Par Ginette Lewis
J'adore rêvasser, et une de mes plus belles méditations c'est de m'imaginer me promenant tranquillement dans un petit sentier dans un sous-bois qui côtoie une belle rivière. A travers les arbres, tantôt, cette belle amie aquatique, se cache, tantôt elle est là toute entière à envelopper les grandes pierres plates, à créer des remous et de la mousse blanche. Et ce son, ce clapotis si joli, qui calme, parce que, parce que bercé par le soleil et enveloppé de sa chaleur douce et tendre.
La réalité est tout autre. L'eau, ce bien public, cet héritage de millions d'années est devenu en l'espace de cent ans, un dépotoir du capitalisme. Les égouts, les déchets industriels tout y passe; comme si l'eau laverait les bavures sans laisser de traces, sans dire qui à souiller les lieux. Le majestueux fleuve St-Laurent c'est ça, demandez-le aux bélugas. Mais l'eau reste un bien public, il faut que chaque capitaliste ait accès à sa poubelle, dans l'anonymat, sans en payer les coûts.
Mais voilà le capitalisme pollue, pollue tellement que d'autres effets se font sentir; l'effet de serre par exemple. La planète devient plus chaude sous l'effet de gaz nocifs dans la haute atmosphère. Plus chaude, donc les cours d'eau se tarissent, les déserts s'agrandissent. L'eau devient une denrée rare. Un récent article du Devoir (20 mars 98, p. A7) rapportait que plus d'un milliard de gens n'ont pas accès à de l'eau potable, que cinq à dix millions de gens meurent par manque d'eau en développant des maladies comme la diarrhée, la fièvre typhoïde, les vers intestinaux etc. pendant que d'autres en consomment sans restriction. Par jour, un Américain utilise 600 litres, un Européen, 200 litres et un Africain 30. J'ai employé le masculin, parce que l'utilisation de l'eau est d'abord faite par les femmes pour la survie domestique, mais cette réalité demeure cachée. Consommée inégalement, l'eau est aussi répartie inégalement. Seulement dix pays possèdent 60 % des réserves d'eau potable.

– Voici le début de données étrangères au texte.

theorem witness_StepKeepsTheWait_released : WaitsAtGetKey waiting ∧ ∃ t, step waiting = .next t ∧ t.kw = .idle :=
  ⟨fun _ => ⟨15, by decide⟩, _, rfl, by decide⟩
theorem witness_StepKeepsTheWait_held : WaitsAtGetKey { waiting with key := State.reset.key.set 12 true } ∧
    ∃ t, step { waiting with key := State.reset.key.set 12 true } = .next t ∧ t.kw = .awaitingRelease :=
  ⟨fun _ => ⟨15, by decide⟩, _, rfl, by decide⟩
theorem witness_StepKeepsFramePosition : ∃ t, step { State.reset with cycle := 100 } = .next t ∧ t.cycle = 0 :=
  ⟨_, rfl, by decide⟩
theorem witness_LaunchLaysOut : ([] : List Byte).length ≤ 3584 ∧ (List.replicate 3584 (0xFF : Byte)).length ≤ 3584 := by
  rw [List.length_replicate]; decide
theorem witness_LaunchRefuses : 4096 - 512 < (List.replicate 3585 (0xFF : Byte)).length := by
  rw [List.length_replicate]; decide
theorem witness_CallPushes : State.reset.sp.val < 16 ∧ ({ State.reset with sp := 15 } : State).sp.val < 16 := by decide
theorem witness_ReturnPops : ({ State.reset with sp := 1 } : State).sp.val = (0 : Fin 16).val + 1 ∧
    ({ State.reset with sp := 16 } : State).sp.val = (15 : Fin 16).val + 1 := by decide
theorem witness_StackFaults : ({ State.reset with sp := 16 } : State).sp.val = 16 ∧ State.reset.sp.val = 0 := by decide
theorem witness_CallThenReturn : ∃ t u : State, exec (.call 0x300) { State.reset with sp := 15 } = .next t ∧
    u.sp = t.sp ∧ u.stack[15] = t.stack[15] ∧ u.pc = 0xABC := ⟨_, { State.reset with
      sp := 16, stack := State.reset.stack.set 15 0x200, pc := 0xABC }, rfl, by decide, by decide, rfl⟩
theorem witness_LogicResults :
    (Instr.xorReg 15 1, State.reset.reg 15 ^^^ State.reset.reg 1) ∈
      [(Instr.orReg 15 1, State.reset.reg 15 ||| State.reset.reg 1), (.andReg 15 1, State.reset.reg 15 &&& State.reset.reg 1),
        (.xorReg 15 1, State.reset.reg 15 ^^^ State.reset.reg 1)] ∧
    State.reset.config.quirks.quirkVfReset = false ∧
    ({ State.reset with config := ⟨⟨true, true, true, true⟩, 8⟩ } : State).config.quirks.quirkVfReset = true := by decide
theorem witness_AddAndSubtract_not_vF : (14 : Reg) ≠ vF ∧
    (∃ t, exec (.addReg 15 15) (at200 0 0 0 0xFF) = .next t ∧ t.reg vF = 1) ∧
    (∃ t, exec (.subn 15 1) (at200 0 0 0xFF 0xFF) = .next t ∧ t.reg vF = 1) := ⟨by decide, ⟨_, rfl, by decide⟩, _, rfl, by decide⟩
theorem witness_Shifts : (0x81 : Byte) = (if (at200 0 0x81 2 0).config.quirks.quirkShiftUsesVy = true then (at200 0 0x81 2 0).reg 1
    else (at200 0 0x81 2 0).reg 0) ∧ (2 : Byte) = (if (at200 0 0x81 2 0 0 ⟨false, true, false, false⟩).config.quirks.quirkShiftUsesVy = true
    then (at200 0 0x81 2 0).reg 1 else (at200 0 0x81 2 0).reg 0) := by decide
theorem witness_StoreAndLoad_range : (0 : Reg) ≤ 0 ∧ (15 : Reg) ≤ 15 ∧ ¬ (15 : Reg) ≤ 14 := by decide
theorem witness_StoreThenLoad : ∃ t u : State, exec (.storeRegs 15) (at200 0 1 2 3 0xFF8) = .next t ∧ u.i = 0xFF8 ∧ u.mem = t.mem ∧
    u.reg 0 = 0 := ⟨_, { State.reset with i := 0xFF8, mem := _ }, rfl, rfl, rfl, by decide⟩
theorem witness_DrawFlagsACollision :
    (∃ t, exec (.drw 0 1 1) { at200 0 63 31 0 with disp := Display.blank.flip 63 31 } = .next t ∧
      t.disp.cell 63 31 = false ∧ t.reg vF = 1) ∧
    ∃ t, exec (.drw 0 1 1) (at200 0 63 31 0) = .next t ∧ t.disp.cell 63 31 = true ∧ t.reg vF = 0 :=
  ⟨⟨_, rfl, by decide, by decide⟩, _, rfl, by decide, by decide⟩
theorem witness_DrawingTwice : ∃ t w, (0 : Reg) ≠ vF ∧ (1 : Reg) ≠ vF ∧ exec (.drw 0 1 1) (at200 0 0 0 0) = .next t ∧
    exec (.drw 0 1 1) t = .next w ∧ w.reg vF = 1 ∧ w.disp.cell 0 0 = false :=
  ⟨_, _, by decide, by decide, rfl, rfl, by decide, by decide⟩

/-- The first four cells of row 0 set: what the row byte 0xF0 draws at (0, 0). -/
def fourCells : State :=
  { at200 0 0 0 0 with disp := (((Display.blank.flip 0 0).flip 1 0).flip 2 0).flip 3 0 }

Alors l'UNESCO appelle une Conférence mondiale pour discuter de l'eau et du développement durable. Et une des plus importantes discussions portera sur... le prix de l'eau. Ben oui, après en avoir fait une poubelle, les cours d'eau vont se transformer pour les capitalistes en "moutons" d'argent. L'eau restera-t-il bien public ou deviendra-t-il bien privé?
Les bourgeois du Québec Inc. sont à l'avant garde de se débat. Lors des sommets économiques tout le monde a rit de Jean Coutu avec son idée de vendre de l'eau. Sauf que le premier ministre Bouchard a mis en branle un comité de travail sur le sujet. Il serait même question d'utiliser la double coque des pétroliers en l'emplissant d'eau pour leur voyages de retour vers le s pays producteurs. On voit maintenant pourquoi toute cette excitation.
Autre bourgeois intéressé, les eaux appelons les XXX. Il utilise une nappe phréatique sur la rive-nord de Montréal pour embouteiller leurs eaux, il l'utilise tellement que la nappe risque de s'assécher. Il n'y a rien là.
Et cerise sur le sundae, suprême intéressé au débat de l'eau...Hydro-Québec. Depuis des années, cette compagnie fait de l'argent avec l'eau. L'eau des Autochtones, l'eau des petites rivières, l'eau partout au Québec. Ca lui appartient. Elle en garde jalousement le secret. Elle refuse encore dernièrement de dévoiler ses projets ou de parler de ses coûts de production. La concurrence capitaliste prime. Le profit au détriment du bien collectif.
Hier, j'ai encore rêvassé, pour mieux remémorer le souvenir de la rivière, pour éviter d'oublier sa beauté car j'ai peur, j'ai peur qu'elle disparaissent sous de lucratifs barrages.